Provided data –
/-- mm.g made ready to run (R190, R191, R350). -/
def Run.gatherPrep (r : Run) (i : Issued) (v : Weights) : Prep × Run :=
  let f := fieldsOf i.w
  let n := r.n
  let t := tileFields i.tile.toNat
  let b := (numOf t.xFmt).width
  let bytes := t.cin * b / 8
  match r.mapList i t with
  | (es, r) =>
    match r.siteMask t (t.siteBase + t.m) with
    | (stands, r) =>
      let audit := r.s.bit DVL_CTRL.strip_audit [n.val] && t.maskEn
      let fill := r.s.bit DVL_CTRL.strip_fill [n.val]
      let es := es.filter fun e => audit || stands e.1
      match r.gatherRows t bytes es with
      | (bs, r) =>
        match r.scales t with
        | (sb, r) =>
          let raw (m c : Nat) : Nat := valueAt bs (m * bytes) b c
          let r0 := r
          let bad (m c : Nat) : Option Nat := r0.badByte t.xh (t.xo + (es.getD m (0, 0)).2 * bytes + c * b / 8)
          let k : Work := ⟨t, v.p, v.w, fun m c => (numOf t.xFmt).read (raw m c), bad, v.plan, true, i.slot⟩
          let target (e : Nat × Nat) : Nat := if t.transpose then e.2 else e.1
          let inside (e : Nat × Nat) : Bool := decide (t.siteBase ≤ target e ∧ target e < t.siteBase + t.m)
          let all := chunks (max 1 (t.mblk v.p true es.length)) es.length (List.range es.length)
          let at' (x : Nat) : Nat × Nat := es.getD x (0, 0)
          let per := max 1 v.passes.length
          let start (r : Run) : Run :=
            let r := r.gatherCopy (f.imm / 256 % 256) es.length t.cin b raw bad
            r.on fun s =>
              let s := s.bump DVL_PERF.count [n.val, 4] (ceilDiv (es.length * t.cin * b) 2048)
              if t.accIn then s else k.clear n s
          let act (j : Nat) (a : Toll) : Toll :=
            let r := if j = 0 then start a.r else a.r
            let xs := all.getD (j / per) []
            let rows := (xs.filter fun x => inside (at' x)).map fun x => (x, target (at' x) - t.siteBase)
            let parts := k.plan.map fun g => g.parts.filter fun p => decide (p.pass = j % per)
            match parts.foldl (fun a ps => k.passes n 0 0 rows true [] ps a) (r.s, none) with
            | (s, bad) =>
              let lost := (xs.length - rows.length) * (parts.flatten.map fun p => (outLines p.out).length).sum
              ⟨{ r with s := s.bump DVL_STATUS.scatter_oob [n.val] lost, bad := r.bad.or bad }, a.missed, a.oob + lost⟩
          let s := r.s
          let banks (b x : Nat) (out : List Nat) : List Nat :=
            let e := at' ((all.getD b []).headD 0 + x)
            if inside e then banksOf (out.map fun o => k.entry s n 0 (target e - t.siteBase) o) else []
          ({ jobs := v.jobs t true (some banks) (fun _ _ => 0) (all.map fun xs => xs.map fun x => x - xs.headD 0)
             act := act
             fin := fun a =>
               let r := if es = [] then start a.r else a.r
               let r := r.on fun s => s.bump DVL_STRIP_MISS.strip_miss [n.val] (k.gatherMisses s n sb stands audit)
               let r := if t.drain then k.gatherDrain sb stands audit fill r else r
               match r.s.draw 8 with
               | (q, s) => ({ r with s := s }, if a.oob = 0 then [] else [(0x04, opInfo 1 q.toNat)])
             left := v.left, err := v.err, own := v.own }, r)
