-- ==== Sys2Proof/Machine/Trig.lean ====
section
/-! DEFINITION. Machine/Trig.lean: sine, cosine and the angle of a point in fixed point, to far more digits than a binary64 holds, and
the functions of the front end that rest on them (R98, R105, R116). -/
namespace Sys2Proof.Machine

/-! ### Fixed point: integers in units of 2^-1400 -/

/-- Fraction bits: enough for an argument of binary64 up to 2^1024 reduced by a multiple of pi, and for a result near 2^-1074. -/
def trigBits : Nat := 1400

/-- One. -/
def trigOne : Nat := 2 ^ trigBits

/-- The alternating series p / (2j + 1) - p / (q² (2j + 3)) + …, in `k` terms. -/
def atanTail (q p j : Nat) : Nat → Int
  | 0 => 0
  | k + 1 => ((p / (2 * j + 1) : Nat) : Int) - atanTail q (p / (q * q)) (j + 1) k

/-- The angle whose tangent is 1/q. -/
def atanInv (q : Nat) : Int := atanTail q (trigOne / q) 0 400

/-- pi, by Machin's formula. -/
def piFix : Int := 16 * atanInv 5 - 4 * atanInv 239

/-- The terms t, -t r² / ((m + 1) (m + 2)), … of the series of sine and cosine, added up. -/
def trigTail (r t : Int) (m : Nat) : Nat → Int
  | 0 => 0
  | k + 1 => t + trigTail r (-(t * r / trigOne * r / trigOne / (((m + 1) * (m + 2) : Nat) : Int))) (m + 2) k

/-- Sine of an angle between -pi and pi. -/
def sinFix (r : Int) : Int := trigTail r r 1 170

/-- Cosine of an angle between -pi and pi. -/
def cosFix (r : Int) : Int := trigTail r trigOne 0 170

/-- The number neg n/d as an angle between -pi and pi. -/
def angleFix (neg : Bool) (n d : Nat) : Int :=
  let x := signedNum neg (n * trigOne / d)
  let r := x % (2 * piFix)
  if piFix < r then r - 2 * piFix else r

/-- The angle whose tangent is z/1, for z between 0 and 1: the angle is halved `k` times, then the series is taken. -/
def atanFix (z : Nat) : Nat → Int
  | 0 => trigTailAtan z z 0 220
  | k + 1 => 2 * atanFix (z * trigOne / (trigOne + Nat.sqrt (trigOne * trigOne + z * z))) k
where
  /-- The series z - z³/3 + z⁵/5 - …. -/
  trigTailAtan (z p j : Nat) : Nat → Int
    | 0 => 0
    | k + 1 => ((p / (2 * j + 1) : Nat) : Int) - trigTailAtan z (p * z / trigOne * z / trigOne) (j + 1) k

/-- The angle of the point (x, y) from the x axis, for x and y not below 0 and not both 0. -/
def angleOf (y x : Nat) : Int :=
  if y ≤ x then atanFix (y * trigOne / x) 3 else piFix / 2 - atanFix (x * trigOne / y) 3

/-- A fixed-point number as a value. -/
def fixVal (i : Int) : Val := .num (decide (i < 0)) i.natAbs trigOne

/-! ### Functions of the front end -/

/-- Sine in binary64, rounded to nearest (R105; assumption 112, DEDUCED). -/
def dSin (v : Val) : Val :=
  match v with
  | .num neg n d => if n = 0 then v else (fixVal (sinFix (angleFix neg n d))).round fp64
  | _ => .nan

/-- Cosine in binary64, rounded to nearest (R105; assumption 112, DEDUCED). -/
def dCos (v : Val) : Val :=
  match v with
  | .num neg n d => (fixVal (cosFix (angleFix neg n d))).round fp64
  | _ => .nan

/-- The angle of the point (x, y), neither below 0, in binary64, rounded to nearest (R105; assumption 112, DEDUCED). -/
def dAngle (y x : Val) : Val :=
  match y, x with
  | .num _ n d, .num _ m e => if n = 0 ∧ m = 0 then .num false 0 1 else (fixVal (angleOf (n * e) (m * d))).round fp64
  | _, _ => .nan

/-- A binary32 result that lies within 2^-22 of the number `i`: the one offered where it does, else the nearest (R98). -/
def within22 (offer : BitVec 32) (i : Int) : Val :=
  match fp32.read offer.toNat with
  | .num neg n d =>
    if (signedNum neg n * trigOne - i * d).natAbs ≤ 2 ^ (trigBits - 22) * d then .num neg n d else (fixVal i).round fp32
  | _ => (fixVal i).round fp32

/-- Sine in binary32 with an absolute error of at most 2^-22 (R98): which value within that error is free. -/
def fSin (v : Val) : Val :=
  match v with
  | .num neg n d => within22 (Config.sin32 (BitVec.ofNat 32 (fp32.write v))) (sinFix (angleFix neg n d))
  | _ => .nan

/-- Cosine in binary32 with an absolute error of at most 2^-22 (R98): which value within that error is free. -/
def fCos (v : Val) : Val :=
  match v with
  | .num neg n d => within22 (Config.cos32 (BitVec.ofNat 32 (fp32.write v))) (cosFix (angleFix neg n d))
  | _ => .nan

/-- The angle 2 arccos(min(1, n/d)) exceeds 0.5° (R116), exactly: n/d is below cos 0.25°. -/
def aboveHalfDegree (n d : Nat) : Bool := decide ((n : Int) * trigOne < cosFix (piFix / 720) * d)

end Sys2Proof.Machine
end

Task instructions –
Transcribe each line of the data above, unaltered, from the one where "let inside (e" appears to the one where "let r := if es" appears, inclusive of both.

Output for this task –
          let inside (e : Nat × Nat) : Bool := decide (t.siteBase ≤ target e ∧ target e < t.siteBase + t.m)
          let all := chunks (max 1 (t.mblk v.p true es.length)) es.length (List.range es.length)
          let at' (x : Nat) : Nat × Nat := es.getD x (0, 0)
          let per := max 1 v.passes.length
          let start (r : Run) : Run :=
            let r := r.gatherCopy (f.imm / 256 % 256) es.length t.cin b raw bad
            r.on fun s =>
              let s := s.bump DVL_PERF.count [n.val, 4] (ceilDiv (es.length * t.cin * b) 2048)
              if t.accIn then s else k.clear n s
          let act (j : Nat) (a : Toll) : Toll :=
            let r := if j = 0 then start a.r else a.r
            let xs := all.getD (j / per) []
            let rows := (xs.filter fun x => inside (at' x)).map fun x => (x, target (at' x) - t.siteBase)
            let parts := k.plan.map fun g => g.parts.filter fun p => decide (p.pass = j % per)
            match parts.foldl (fun a ps => k.passes n 0 0 rows true [] ps a) (r.s, none) with
            | (s, bad) =>
              let lost := (xs.length - rows.length) * (parts.flatten.map fun p => (outLines p.out).length).sum
              ⟨{ r with s := s.bump DVL_STATUS.scatter_oob [n.val] lost, bad := r.bad.or bad }, a.missed, a.oob + lost⟩
          let s := r.s
          let banks (b x : Nat) (out : List Nat) : List Nat :=
            let e := at' ((all.getD b []).headD 0 + x)
            if inside e then banksOf (out.map fun o => k.entry s n 0 (target e - t.siteBase) o) else []
          ({ jobs := v.jobs t true (some banks) (fun _ _ => 0) (all.map fun xs => xs.map fun x => x - xs.headD 0)
             act := act
             fin := fun a =>
               let r := if es = [] then start a.r else a.r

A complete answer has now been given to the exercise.